-- ==== Sys2Proof/Machine/Step.lean ====
section
/-! DEFINITION. One step: the host's next request is taken, decoded and executed (R37, R172). -/

namespace Sys2Proof.Machine

/-- A request, once taken: its instruction is executed; one that is no instruction is rejected (R59). -/
def State.serve (r : Request) (s : State) : Host.Outcome State Fault Refusal :=
  match decode r with
  | .ok i => exec i s
  | .error e => rejectRequest e s

/-- One step; with no request the block waits (R160). -/
def step (s : State) : Host.Outcome State Fault Refusal :=
  match s.requests with
  | [] => .next s
  | r :: rest => State.serve r { s with requests := rest }

/-- The request a word of the opcode table stands for, placed where `step` takes its next one. -/
def State.withFetchWord (s : State) (nbits w : Nat) : State :=
  { s with requests := requestOfWord nbits w :: s.requests }

end Sys2Proof.Machine
end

Goal of the exercise >>
The answer must be one number: how many lines in the material above contain the word "Fault".

Completed exercise >>
2